ATN: One thing to make clear to people -- how suppressed did the volunteers have to be to get into the study in the first place?
CC: Our requirement was very simple. You had to have a viral load undetectable (on an ultrasensitive assay) for at least the past 3 months. And we also required a CD4 count above 200 for three months, in this study. Because of the fragility of people with CD4 below 200, we didn't want to take the risk with them.

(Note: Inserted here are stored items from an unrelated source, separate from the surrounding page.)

-- ==== Sys2Proof/Laws/Decode.lean ====
section
/-! SUPPORT. The fields of a word and the word of an event, in arithmetic (30_encoding.md R70 to R72). -/

namespace Sys2Proof

/-- The field `op` of a word (R70). -/
theorem opField_toNat (w : Word) : (opField w).toNat = w.toNat / 2 ^ 28 := by
  have := w.isLt
  simp [opField, BitVec.extractLsb'_toNat, Nat.shiftRight_eq_div_pow]
  omega

/-- The field `dur` of a word (R70). -/
theorem durField_toNat (w : Word) : (durField w).toNat = w.toNat % 2 ^ 27 := by
  simp [durField, BitVec.extractLsb'_toNat]

/-- Bits 27:0 of a word (R73). -/
theorem operandField_toNat (w : Word) : (operandField w).toNat = w.toNat % 2 ^ 28 := by
  simp [operandField, BitVec.extractLsb'_toNat]

/-- The field `dir` of a word (R70). -/
theorem dirField_toNat (w : Word) : (dirField w).toNat = w.toNat / 2 ^ 27 % 2 := by
  simp [dirField, BitVec.extractLsb'_toNat, Nat.shiftRight_eq_div_pow]

/-- An operation code is read off as a number. -/
theorem opField_eq_iff (w : Word) (k : Nat) (hk : k < 16) : opField w = BitVec.ofNat 4 k ↔ w.toNat / 2 ^ 28 = k := by
  rw [← BitVec.toNat_inj, opField_toNat, BitVec.toNat_ofNat, Nat.mod_eq_of_lt (by simpa using hk)]

/-- Operand bits that are zero, as a number. -/
theorem operandField_eq_zero_iff (w : Word) : operandField w = 0#28 ↔ w.toNat % 2 ^ 28 = 0 := by
  rw [← BitVec.toNat_inj, operandField_toNat]
  simp

/-- The bits of a duration above the duration width, as a number (R72). -/
theorem durField_shift_eq_zero_iff (w : Word) (dw : Nat) :
    durField w >>> dw = 0#27 ↔ w.toNat % 2 ^ 27 / 2 ^ dw = 0 := by
  rw [← BitVec.toNat_inj, BitVec.toNat_ushiftRight, durField_toNat, Nat.shiftRight_eq_div_pow]
  simp

/-- Two bit fields side by side, as a number. -/
theorem toNat_fields {m n : Nat} (x : BitVec m) (y : BitVec n) : (x ++ y).toNat = x.toNat * 2 ^ n + y.toNat := by
  rw [BitVec.toNat_append, ← Nat.shiftLeft_add_eq_or_of_lt y.isLt, Nat.shiftLeft_eq]

/-- The word of an EDGE as a number (R70 to R72). -/
theorem encode_edge_toNat (dir : Direction) (d : Nat) :
    (encode (.edge dir d)).toNat = 2 ^ 28 + dir.code.toNat * 2 ^ 27 + d % 2 ^ 27 := by
  refine (toNat_fields _ _).trans ?_
  refine (congrArg _ (toNat_fields dir.code _)).trans ?_
  cases dir
  · simp [Instr.opcode, Direction.code]
  · simp [Instr.opcode, Direction.code]
    omega

end Sys2Proof
end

ATN: Where can readers find out more?
Dr. Cohen: A poster was presented at the Bangkok conference(1).
1. Cohen CJ, Morris A, Bazner S and others. The FOTO study: A pilot study of short-cycle treatment interruption, taking antiretroviral medications for five days on, two days off (FOTO), for those with viral load suppression on either PI or EFV-based regimens. XV International AIDS Conference, Bangkok, Thailand, July 11-16, 2004 [abstract #TuPeB4575]. Note: This abstract is available at http://www.iasociety.org/ejias/search.asp? (search for FOTO in the "Abstract title" field (you might have to click the Search button twice), then click the title to get the full abstract).
Funding: This trial was funded by The Linda Grinberg Foundation for AIDS and Immune Research (currently "Foundation for AIDS and Immune Research," now changing the name), The Campbell Foundation, and Boehringer Ingelheim (which contributed funding for the nevirapine cohort).